I had to take a blog break over the holidays in order to get
a hefty book read and
to write a review of it.
I’ll post on that when it
comes closer to publication.
Meanwhile,
my, how the world has changed!
Let me kick
off the new year with a look at some related developments in privacy law.
As
Marion Oswald of the University of Winchester wrote recently
for the journal of
Information Communication
& Technology Law (
open source), to paraphrase, privacy ain’t what it used to be.
Oswald opened with a quote from
The Great Gatsby, so it goes without
saying that that needs to be reiterated here.
She wrote,
At one of the Great Gatsby’s spectacular parties, the golf
champion Jordan Baker remarked to Nick Carraway that she likes large parties: “They’re
so intimate. At small parties there isn’t any privacy.”
From that paradox, Oswald builds the case that privacy must
be redefined to protect individuals in the digital world.
She observes the inadequacy of the “reasonable
expectation of privacy” (REP) test—the U.S. Fourth Amendment standard—given the
objective test’s tendency to drive itself to extinction in a world of
objectively diminishing privacy.
Kade Crockford with the ACLU of Massachusetts articulates this point brilliantly in her lectures.

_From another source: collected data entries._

-- ==== Sys2Proof/Machine/RegisterAccess.lean ====
section
/-!
DEFINITION. Machine/RegisterAccess.lean: reads and writes of BAR0 by offset: access codes, halves, latches, ranges, observer
filtering (R7 to R10, R340, R381), and the action of every register that has one.
-/

namespace Sys2Proof.Machine

/-! ## Where an access lands -/

/-- The Peg window of BAR0 (Table 15.2). -/
def inPegWindow (off : Nat) : Bool := decide (0x2000000 ≤ off) && decide (off < 0x2020000)

/-- A requester whose accesses of this block are not served: before power-on any; before step 10 a host's, outside the Hub,
Security and firmware command blocks (R381). -/
def notServed (s : State) (q : Requester) (off : Nat) : Bool :=
  !powered s || (match q with
    | .ranger => false
    | .host _ => !ready s && !(decide (off < 0x100000) || (decide (0xC00000 ≤ off) && decide (off < 0x1000000))))

/-- Where an observer may write (R340). -/
def observerMay (p : Fin 2) (off : Nat) : Bool :=
  inPegWindow off || (decide (0x800000 + 0x1000 * p.val ≤ off) && decide (off < 0x801000 + 0x1000 * p.val)) ||
  decide (off = Reg.HST_LEASE_CMD) || (decide (0x808000 ≤ off) && decide (off < 0x810000)) ||
  (decide (0xC08000 ≤ off) && decide (off < 0xC0A000))

/-- A naturally aligned access of 4 or 8 bytes. -/
def accessAligned (off : Nat) (size8 : Bool) : Bool := decide (off % (if size8 then 8 else 4) = 0)

/-- The host port of a requester. -/
def portOf? (q : Requester) : Option (Fin 2) :=
  match q with
  | .host p => some p
  | .ranger => none

/-! ## Reads -/

/-- A latch replaced, or with none ended, for a requester and a register. -/
def setLatch (s : State) (q : Requester) (off : Nat) (v : Option W32) : State :=
  let rest := s.latches.filter (fun h => !(decide (h.1 = q) && decide (h.2.1 = off)))
  { s with latches := rest ++ (match v with
    | some x => [(q, off, x)]
    | none => []) }

/-- The upper half that a requester holds latched. -/
def latched (s : State) (q : Requester) (off : Nat) : Option W32 :=
  (s.latches.find? (fun h => decide (h.1 = q) && decide (h.2.1 = off))).map (·.2.2)

/-- A read of a region's RC register of offset `o` clears what it counts in the region; `hw` is set in the same moment. A peak
since the last read starts again from what is there now (R50). -/
def clearRegion (s : State) (r : Fin 32) (o : Nat) (hw : W64) : State :=
  if 0x200 ≤ o ∧ o < 0x218 then
    let i := (o - 0x200) / 4
    modRegion s r fun g =>
      { g with occPeak := g.occPeak.set (Fin.ofNat 6 i) (max (fieldN hw.toNat 8 4) (min 15 (occupancy s r.val i))) }
  else if 0x2060 ≤ o ∧ o < 0x20C0 then
    setTrack s r ((o - 0x2060) / 4) fun k => { k with refAge := fieldN hw.toNat 0 16 }
  else s

/-- What the messages waiting for credits of port q have waited so far is counted (R263). -/
def countStalls (s : State) (q : Nat) : State :=
  let count (m : Message) : Message := if m.next s = some q then { m with counted := m.counted + 40 * m.waited s } else m
  forPorts s fun p s => modPort s p fun g => { g with channels := g.channels.map fun c => { c with rx := c.rx.map count } }

/-- What a read of the register at `off` clears or takes (R7, R8): RC bits, but for those that the hardware sets in the same
moment. -/
def clearRead (s : State) (sp : RegSpec) (off : Nat) (hw : W64) : State :=
  let rc := BitVec.ofNat 64 sp.rc
  let s := if sp.rc = 0 then s else setReg s off ((getReg s off &&& ~~~rc) ||| (hw &&& rc))
  if off = Reg.CMP_COUNT then setReg s Reg.CMP_FRAC (BitVec.ofNat 64 s.compass.frac)
  else if off = Reg.CMP_CAP_INFO then { s with compass := { s.compass with capture := s.compass.capture.drop 1 } }
  else if off = Reg.CR_GLOG_INFO then { s with gearLog := s.gearLog.drop 1 }
  else if off = Reg.PACE_LAG_PEAK then
    noteLag { s with pacer := { s.pacer with lagPeak := (fieldN hw.toNat 16 11, fieldN hw.toNat 0 5) } }
  else if 0x1000000 ≤ off ∧ off < 0x1200000 then clearRegion s (Fin.ofNat 32 (off % 0x200000 / 0x10000)) (off % 0x10000) hw
  else if 0x600000 ≤ off ∧ off < 0x6A0000 ∧ off % 0x10000 = 0x60 then
    modPort s (Fin.ofNat 10 (off % 0x100000 / 0x10000)) fun g =>
      { g with hop := if hw = 0 then none else some (fieldN hw.toNat 16 16, fieldN hw.toNat 0 16) }
  else if 0x600000 ≤ off ∧ off < 0x6A0000 ∧ off % 0x10000 = 0x414 then countStalls s (off % 0x100000 / 0x10000)
  else s

/-- What a read of the upper half alone clears (R7, R10): the RC fields it reads a part of. FW_ACTS and LN_BW_PEAK hold fields of
their lower half besides; every other 64-bit RC register is one field. CMP_FRAC latches with a lower half only. -/
def clearUpper (s : State) (sp : RegSpec) (off : Nat) (hw : W64) : State :=
  let split := decide (off = Reg.FW_ACTS) || (decide (Reg.LN_BW_PEAK 0 ≤ off) && decide (off < Reg.LN_BW_PEAK 56))
  if sp.rc = 0 then s
  else clearRead s { sp with rc := if split then sp.rc / 2 ^ 32 * 2 ^ 32 else sp.rc } off hw

/-- The value of a whole register as it is read (R7: WO fields read as 0). -/
def readable (s : State) (sp : RegSpec) (off : Nat) : W64 := regView s off &&& ~~~(BitVec.ofNat 64 sp.wo)

/-- Four bytes of what is no register: MSI-X table and pending bits of the reader's own port, the trace buffer (R352, R377). -/
def readTable (s : State) (q : Requester) (off : Nat) : Nat :=
  let own (f : HostPort → Nat) : Nat := match q with
    | .host p => f s.hosts[p]
    | .ranger => 0
  if 0x808000 ≤ off ∧ off < 0x810000 then
    let i := (off - 0x808000) / 4
    own fun h => (storeGet (if i % 4 = 3 then 1 else 0) h.table i).toNat
  else if 0x810000 ≤ off ∧ off < 0x810100 then own fun h => fieldN h.pba.toNat (8 * (off - 0x810000)) 32
  else if 0x510000 ≤ off ∧ off < 0x520000 then fieldN (regView s (off / 8 * 8)).toNat (8 * (off % 8)) 32
  else 0

/-- A 4-byte read (R10). -/
def read4 (s : State) (q : Requester) (off : Nat) (hw : W64) : Nat × State :=
  match regSpec? off with
  | some sp =>
    let v := (readable s sp off).toNat
    if sp.width = 32 then (v % 2 ^ 32, clearRead s sp off hw)
    else
      let s := clearRead s sp off hw
      (v % 2 ^ 32, if off / 0x1000 = 0xC09 then s else setLatch s q off (some (BitVec.ofNat 32 (v / 2 ^ 32))))
  | none =>
    match (if off % 8 = 4 then regSpec? (off - 4) else none) with
    | some sp =>
      if sp.width = 32 then (readTable s q off, s)
      else match latched s q (off - 4) with
      | some v => (v.toNat, setLatch s q (off - 4) none)
      | none => ((readable s sp (off - 4)).toNat / 2 ^ 32, clearUpper s sp (off - 4) hw)
    | none => (readTable s q off, s)

/-- An 8-byte read of two 32-bit words. R10 gives it no meaning: two 4-byte reads, the lower first (DESIGN CHOICE, log entry 78). -/
def readBoth (s : State) (q : Requester) (off : Nat) (hw : W64) : Nat × State :=
  let a := read4 s q off (hw &&& 0xFFFFFFFF)
  let b := read4 a.2 q (off + 4) (hw >>> 32)
  (a.1 + b.1 * 2 ^ 32, b.2)

/-- An 8-byte read: of a 64-bit register, or of two 32-bit ones. -/
def read8 (s : State) (q : Requester) (off : Nat) (hw : W64) : Nat × State :=
  match regSpec? off with
  | some sp => if sp.width = 64 then ((readable s sp off).toNat, clearRead s sp off hw) else readBoth s q off hw
  | none => readBoth s q off hw

/-- What Lantern's programmable counters see of an access to a region's registers (R370): class 2 for a read, 3 for a write. -/
def lnRegister (s : State) (q : Requester) (cls off n : Nat) : State :=
  if 0x1000000 ≤ off ∧ off < 0x1200000 then lnAccess s ((off - 0x1000000) / 0x10000) cls off n (privOf s q) (masterOf q) else s

/-- An aligned read of the Peg window: each half of an entry alone (R144). -/
def readPeg (s : State) (q : Requester) (off : Nat) (size8 : Bool) : Nat × State :=
  let id := (off - 0x2000000) / 8
  let v := (pegEntry s id).toNat
  (if size8 then v else fieldN v (8 * (off % 8)) 32, lnPeg s (id / 512) (id % 512) 4 (privOf s q) (masterOf q))

/-- A read of BAR0 of 4 or 8 bytes, answered. A misaligned one reads as 0, in the Peg window with event 0x0604. -/
def readAccess (s : State) (q : Requester) (off : Nat) (size8 : Bool) (hw : W64) : State :=
  let n := if size8 then 8 else 4
  let s := hostBytes s q n 0
  if notServed s q off then answer s n 0
  else if !accessAligned off size8 then answer (if inPegWindow off then logEvent s 0x0604 else s) n 0
  else
    let (v, s) := if inPegWindow off then readPeg s q off size8
      else if size8 then read8 (lnRegister s q 2 off n) q off hw
      else read4 (lnRegister s q 2 off n) q off hw
    answer s n v

/-! ## Ranges -/

/-- A range that a table states for a field of a register. -/
structure RegRange where
  base : Nat
  n : Nat := 1
  stride : Nat := 1
  lo : Nat := 0
  len : Nat := 32
  least : Nat
  most : Nat

/-- Every stated range (R47, R231, R263, R316, Tables 9.12, 10.5, 12.7, 14.8, 15.4, 16.8, 17.6). -/
def regRanges : List RegRange :=
  [{ base := Reg.PACE_LAG_MAX, least := 16, most := 1024 },
   { base := Reg.PACE_VMARGIN, least := 4, most := 20 },
   { base := Reg.PACE_HANG, least := 156, most := 0xFFFFFF },
   { base := Reg.TARP_REPEAT, least := 16, most := 65535 },
   { base := Reg.GL_RTO 0, n := 10, stride := 0x10000, least := 100, most := 1000000 },
   { base := Reg.GL_ACK_CFG 0, n := 10, stride := 0x10000, lo := 16, len := 8, least := 1, most := 64 },
   { base := Reg.GL_ACK_CFG 0, n := 10, stride := 0x10000, lo := 0, len := 16, least := 16, most := 1024 },
   { base := Reg.GL_LANE_TMO 0, n := 10, stride := 0x10000, least := 100, most := 100000 },
   { base := Reg.GL_LOCK_TMO 0, n := 10, stride := 0x10000, least := 1000, most := 1000000000 },
   { base := Reg.GL_CRED_TMO 0, n := 10, stride := 0x10000, least := 1000, most := 1000000000 },
   { base := Reg.GL_RETRAIN_TMO 0, n := 10, stride := 0x10000, least := 10000, most := 1000000 },
   { base := Reg.GL_DOWN_RETRY 0, n := 10, stride := 0x10000, least := 100000, most := 1000000000 },
   { base := Reg.GL_ESC_TMO, least := 1000, most := 1000000 },
   { base := Reg.CMP_HOLD_PPB, least := 1, most := 1000 },
   { base := Reg.CMP_SKEW_LIM, least := 1, most := 1000 },
   { base := Reg.CMP_CYC_PER 0, n := 4, stride := 0x20, least := 15625, most := 0xFFFFFFFF },
   { base := Reg.FW_PCAP, least := 1500, most := 3500 },
   { base := Reg.FW_TLIM, lo := 8, len := 8, least := 70, most := 105 },
   { base := Reg.FW_TLIM, lo := 0, len := 8, least := 60, most := 95 },
   { base := Reg.FW_PACE_LEAD, least := 4, most := 255 },
   { base := Reg.FW_GEAR_WAIT, least := 16, most := 65535 },
   { base := Reg.FW_EHOLD, least := 4, most := 65535 },
   { base := Reg.FW_VOTE_TMO, least := 15625, most := 0xFFFFFFFF },
   { base := Reg.HST_VEST_TMO 0, n := 2, stride := 0x1000, least := 100, most := 1000000 },
   { base := Reg.HST_LEASE_TERM, least := 10, most := 10000 },
   { base := Reg.HST_LMARGIN, least := 64, most := 65535 },
   { base := Reg.LN_BW_WIN, least := 156, most := 0xFFFFFF }]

Oswald is not the first to reach
her conclusion, but she does so compellingly.
Two recent cases, from Pennsylvania and Massachusetts,
reached different conclusions on the question of a corporate defendant’s duty to safeguard private data. The cases show the struggle under way in U.S.
courts to do just what Oswald proposed—to redefine privacy in the digital
age. The United States is increasingly
at odds with Europe, and for that matter the rest of the world, on this
question. Heralded as a modern human right in Europe, data protection is a burgeoning
global legal field—and corporate obligation.
Duty
First, a quick primer on
duty
in U.S. tort law.
Tort law in the United States usually provides for a “duty”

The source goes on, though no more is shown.